Saluting Jack Tinsley, our city’s first police chief
It was in a small farmhouse near Dallas that our future city marshal and Huntington Beach’s first chief of police, Jack Tinsley, was born.
Yes, Jack was his true first name, not John or Jonathan. That is the way Texans name their children.
There was a time in Tinsley’s early life that he found himself walking with his parents along Akard Street in Dallas and thinking that all these huge buildings along the street were not the place he wanted to grow up in. But a young lad just doesn’t have a say where his parents want to live.
Jack remembered that image of tall buildings, and when he was old enough he left Dallas and headed for the open spaces of Colorado to take up farming. He arrived in Rocky Ford, Colo., and became a man of the soil.
A story he used to tell was that one day, while he was delivering cantaloupes in town, a town official approached him and asked him if he would like to become the town’s fire chief.
It may sound like a step up from a farmer, but in those days the chief was also the night-desk sergeant, bellboy and the one who had to pull the hose cart to a fire.
But even with all these duties, Jack took the job, and in a short while had bought a new chemical hose cart for the town, and the town council was even thinking about giving him an assistant.
Jack tells of how he became the town’s police chief when one day, in 1907, a field hand got drunk and created a disturbance.
The town’s two-man police force went to the man’s house to arrest him and as they entered the house, they were both shot dead and the man barricaded himself inside.
About 12 hours into the siege, someone suggested that they get the city fire department (Tinsley) so he could be ready to put out the fire that the men were planning to make of the house.
When Tinsley arrived at the scene, the mayor suggested that Jack go inside and bring the man out.
Jack was willing, and creeping beneath a window he was able to reach the front door.
He smashed in the door and covered the man with his pistol.
With a lynch mob outside, Jack sneaked the man out of the back door and into a waiting automobile to be taken to jail before the mob knew it.
With the town now without a police force, the mayor suggested Tinsley be appointed temporary police chief.
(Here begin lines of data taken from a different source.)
-- ==== Sys2Proof/Tests/Slice0.lean ====
section
/-! SUPPORT. The model's own tests: terms the well-formedness check refuses, the manual's worked examples (each cites its
table), and for every statement with hypotheses a concrete state and operands that meet them all. -/

-- One theorem after another: a kernel check that waits for the one before it holds a thread meanwhile.
set_option Elab.async false

namespace Sys2Proof.Tests

open Sys2Proof Sys2Proof.Machine

/-! ## The stations the tests use -/

/-- The state a command leaves. -/
def after (c : Instr) (s : State) : State :=
  match exec c s with
  | .next t => t
  | _ => s

/-- Station 2, strapped HVSRC, in HELD. -/
def heldStation : State := State.atPowerUp ⟨2, false, true, true⟩ false false false

/-- Station 2 released, IDLE, with every block HV32. -/
def idle : State :=
  { State.atPowerUp ⟨2, false, true, false⟩ false false false with
    bus := { Bus.powerUp with held := false, integrated := true }
    blocks := { Blocks.powerUp with records := List.replicate 8 { code := none, band := none, kind := .hv32 } } }

/-- An active run of station 2, with its timer running. -/
def active (r : RunState) : State :=
  { idle with
    run := { Run.powerUp with
      state := r, number := 12, elected := some 2, timer := { mode := .running, elapsed := 3, limit := 500 } }
    decoder := { idle.decoder with summary := some 5 } }

/-- The sweep in a stage, at gp 513 of station 2 and drive net 30. -/
def sweep (g : SweepStage) : State :=
  let s := active .sweep
  { s with run := { s.run with sweepStage := g, step := .point 513 2, driveNet := 30 } }

/-- The insulation check in a stage, at net 40. -/
def insulation (g : InsStage) : State :=
  let s := active .insulate
  { s with run := { s.run with insStage := g, step := .net 40 } }

/-- With HOLD seen asserted, and the own output as given. -/
def holding (own : Bool) (s : State) : State := { s with lines := { s.lines with holdSeen := true, holdOut := own } }

/-- With a bid window whose first frame is awaited. -/
def bidding (s : State) : State := { s with bus := { s.bus with window := .running false } }

/-- With the step timer at its limit. -/
def atLimit (s : State) : State :=
  { s with run := { s.run with timer := { s.run.timer with elapsed := s.run.timer.limit } } }

/-- With an entry in the transmit slot. -/
def pendingFrame (begun : Bool) (dst : Addr) (p : Payload) (s : State) : State :=
  { s with bus := { s.bus with
    slot := [{ frame := ownFrame s dst p, begun := begun, doomed := false, beside := none }] } }

/-- With the first points as given. -/
def withPoints (ps : List Point) (s : State) : State := { s with points := ps ++ s.points.drop ps.length }

/-- A point at rest with a net. -/
def restPoint (net : Nat) (sw : Switch) : Point := { Point.powerUp with net := net, switch := sw }

/-- The engine in a stage with settings of 500 V, profile TWO-STAGE and a dwell of 12 ms with W = 8 in PEAK mode. -/
def engine (g : HvStage) (hven : Bool) (s : State) : State :=
  { s with hv := { s.hv with
    elected := true, stage := g, hven := hven
    settings := some ⟨500, [⟨50, 200⟩, ⟨50, 500⟩, ⟨100, 200⟩], 12, 8, true, 20000, 100⟩
    result := some ⟨.pass, 499, 125, 3992, 912⟩ } }

/-- A console's header to station 2, and as a general call. -/
def toStation : Header := ⟨28, 2, 9⟩
def toAll : Header := ⟨28, 31, 9⟩

/-- A route of a run-protocol frame from station 2. -/
def fromTwo : Route := ⟨2, 31⟩

/-! ## Well-formedness refuses -/

theorem wf_refuses_header_from_station : wellFormed (.clearTable ⟨3, 2, 0⟩) = false := by decide
theorem wf_refuses_header_to_printer : wellFormed (.clearTable ⟨28, 30, 0⟩) = false := by decide
theorem wf_refuses_abort_from_station : wellFormed (.abort ⟨3, 31⟩) = false := by decide
theorem wf_refuses_drive_route : wellFormed (.driveFrame ⟨28, 31⟩ 0 1) = false := by decide
theorem wf_refuses_drive_gp : wellFormed (.driveFrame ⟨2, 31⟩ 6144 1) = false := by decide
theorem wf_refuses_drive_net : wellFormed (.driveFrame ⟨2, 31⟩ 0 10240) = false := by decide
theorem wf_refuses_ref_code : wellFormed (.refFrame ⟨2, 31⟩ 0 4096 0) = false := by decide
theorem wf_refuses_ref_flags : wellFormed (.refFrame ⟨2, 31⟩ 0 1 2) = false := by decide
theorem wf_refuses_net_zero : wellFormed (.netFrame ⟨2, 31⟩ 0 false) = false := by decide
theorem wf_refuses_verdict : wellFormed (.resultFrame ⟨2, 31⟩ 1 5 0 0 0 0) = false := by decide
theorem wf_refuses_run_zero : wellFormed (.sourceReady ⟨2, 31⟩ 0) = false := by decide
theorem wf_refuses_watch_number : wellFormed (.halted ⟨2, 31⟩ 0 3) = false := by decide
theorem wf_refuses_credit_source : wellFormed (.credit ⟨29, 31⟩ 3) = false := by decide
theorem wf_refuses_line_length : wellFormed (.line ⟨2, 31⟩ 0 [32]) = false := by decide
theorem wf_refuses_data_to_station : wellFormed (.dataFrame ⟨2, 3⟩ 15 0 0 []) = false := by decide
theorem wf_refuses_end_mark : wellFormed (.endFrame ⟨2, 28⟩ 15 0 0 2) = false := by decide
theorem wf_refuses_delivered_frame : wellFormed (.otherCleanFrame ⟨3, 31, .net 5⟩) = false := by decide
theorem wf_refuses_frame_length : wellFormed (.heldFrame ⟨3, 31, .line 0 []⟩ (Vector.replicate 8 0)) = false := by decide
theorem wf_refuses_raw_length : wellFormed (.frameErr ⟨1, 0, 2, 2, 31, 2, [], 0⟩) = false := by decide
theorem wf_refuses_known_request : wellFormed (.unknownRequest ⟨28, 2, 0⟩ 9 []) = false := by decide
theorem wf_refuses_unordered_points : wellFormed (.breakTimeEnd [4, 4]) = false := by decide
theorem wf_refuses_high_index : wellFormed (.settleTimeEnd [256]) = false := by decide
theorem wf_refuses_nine_codes :
    wellFormed (.samplingPassComplete [⟨0, List.replicate 9 0⟩]) = false := by decide

/-! ## The manual's worked examples -/

/-- spec 00, Points and blocks and Effective nets; 8, R149. -/
theorem test_point_text : pointText 885 = chars "03-117" ∧ netText 4100 = chars "PIN 00-004" ∧
    netText 5409 = chars "PIN 05-033" := by decide +kernel

/-- R47: the check value of the CRC. -/
theorem test_crc_of_digits :
    crc16 (("123456789".toList.map fun ch => msbBits (byte ch.toNat)).flatten) = 0x29B1 := by decide +kernel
Later, he would be made permanent police chief by the town council late in 1907.
Jack would remain police chief of Rocky Ford for the next six years until he received an offer to become city marshal from a small beach town in California.
As the bitter snows covered Rocky Ford in December of 1913, Jack accepted the offer and left for sunny California. After a few weeks of sightseeing our state, he landed in Huntington Beach, where he became our town’s fourth city marshal on Feb. 4, 1914 with a salary of $75 a month.
Jack asked the Board of Trustees (City Council) for an assistant, and on April 9, 1914, his request was granted and J.W. Walker became his deputy marshal.
We were a sleepy little beach community up until the oil boom of 1920 and there was little crime for the two to contend with.
In January 1919, Tinsley was made street superintendent along with his duties of city marshal.
But politics reared its ugly head and entered the quiet life of Jack Tinsley when Board of Trustee President E. E. French and seven others filed for the position of city marshal. Of course, the other board members chose its own E.E. French as city marshal.
Jack left Huntington Beach that year to farm the Owens River Valley for the next two years.
But his former town of Huntington Beach didn’t forget their former marshal and in 1921 called Jack to come back to become, on April 1, 1921, its city marshal for a second time.
In June 1921, the title of city marshal was changed to that of police chief.
By 1924, Tinsley had developed his office into a model police force, and you might have read in earlier columns how Tinsley captured two burglars by using a little Sherlock Holmes deductive reasoning and how he regained his stolen police car that same year.
In 1927, politics again entered into the picture when Tinsley requested that his officers have one day off per week.
The Board of Trustees refused his request and sought instead Tinsley’s resignation and received it along with several other police officers.
Jack Tinsley was rehired as a Huntington Beach police officer in 1931. When Police Chief Charles Stewart resigned on Dec. 14, 1931, the job was offered to Jack, but fearing that another city council would again want to change police chiefs, he declined the offer and instead remained as a police officer.
Jack would remain on our police force until his retirement as desk sergeant in 1945.
With time to do what he wanted, he and his wife Belle would continue living at their home at 309 10th Street until his passing in the mid-1950s.
Jack Tinsley lived to witness his town’s police force develop from a one-man operation into one of the greatest police departments in our state, and he played a very important part in making it so.